*RECORDS SUPPLIED*.
-- ==== Sys2Proof/Machine/Formats.lean ====
section
/-!
DEFINITION. The bytes of what the part sends, on each of its links (section 12.5, R182, R187).
-/
namespace Sys2Proof.Machine

/-- A control frame on the line: length, kind, tag, payload, check (R182, section 12.5). -/
def Frame.bytes (f : Frame) : List Byte := withCrc (beBytes 2 (2 + f.payload.length) ++ f.kind :: f.tag :: f.payload)

/-- A READ record (section 12.5). -/
def ReadRecord.bytes (r : ReadRecord) : List Byte :=
  1 :: (beBytes 2 r.seq.toNat ++ beBytes 4 r.trackId ++ beBytes 4 r.unit)

/-- The nibbles of a byte on SDO and SDI, the high one first (R187). -/
def nibbles (b : Byte) : List (BitVec 4) := [b.extractLsb' 4 4, b.extractLsb' 0 4]

/-- A record of type, content length in `k` bytes, content and CRC (R187, section 12.5). -/
def recordBytes (k : Nat) (type : Byte) (content : List Byte) : List Byte :=
  withCrc (type :: (beBytes k content.length ++ content))

/-- A record on the picture link (section 12.5). -/
def PictureRecord.bytes : PictureRecord → List Byte
  | .start e => recordBytes 4 1 (beBytes 1 e)
  | .rate e => recordBytes 4 2 (beBytes 1 e)
  | .picture pos data => recordBytes 4 3 (beBytes 1 pos.entry ++ beBytes 1 pos.reel ++ beBytes 4 pos.unit ++ data)
  | .again i f => recordBytes 4 4 (beBytes 1 i ++ beBytes 4 f)
  | .finish => recordBytes 4 5 []

/-- A record on the overlay link or the assist caption output (section 12.5). -/
def SubtitleRecord.bytes : SubtitleRecord → List Byte
  | .present i e =>
    recordBytes 2 1 (beBytes 4 e.number ++ beBytes 1 i ++ beBytes 4 e.inFrame ++ beBytes 4 e.outFrame ++ beBytes 4 e.fadeIn ++
      beBytes 4 e.fadeOut ++ beBytes 1 e.region ++ beBytes 1 e.style ++ beBytes 1 e.text.length ++ e.text)
  | .cut i r f => recordBytes 2 2 (beBytes 1 i ++ beBytes 1 r ++ beBytes 4 f)
  | .clearAll => recordBytes 2 3 []

end Sys2Proof.Machine
end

*TASK DIRECTIONS*.
Show every line from the entries that includes the word "type".

*RESPONSE AREA*.
/-- A record of type, content length in `k` bytes, content and CRC (R187, section 12.5). -/
def recordBytes (k : Nat) (type : Byte) (content : List Byte) : List Byte :=
  withCrc (type :: (beBytes k content.length ++ content))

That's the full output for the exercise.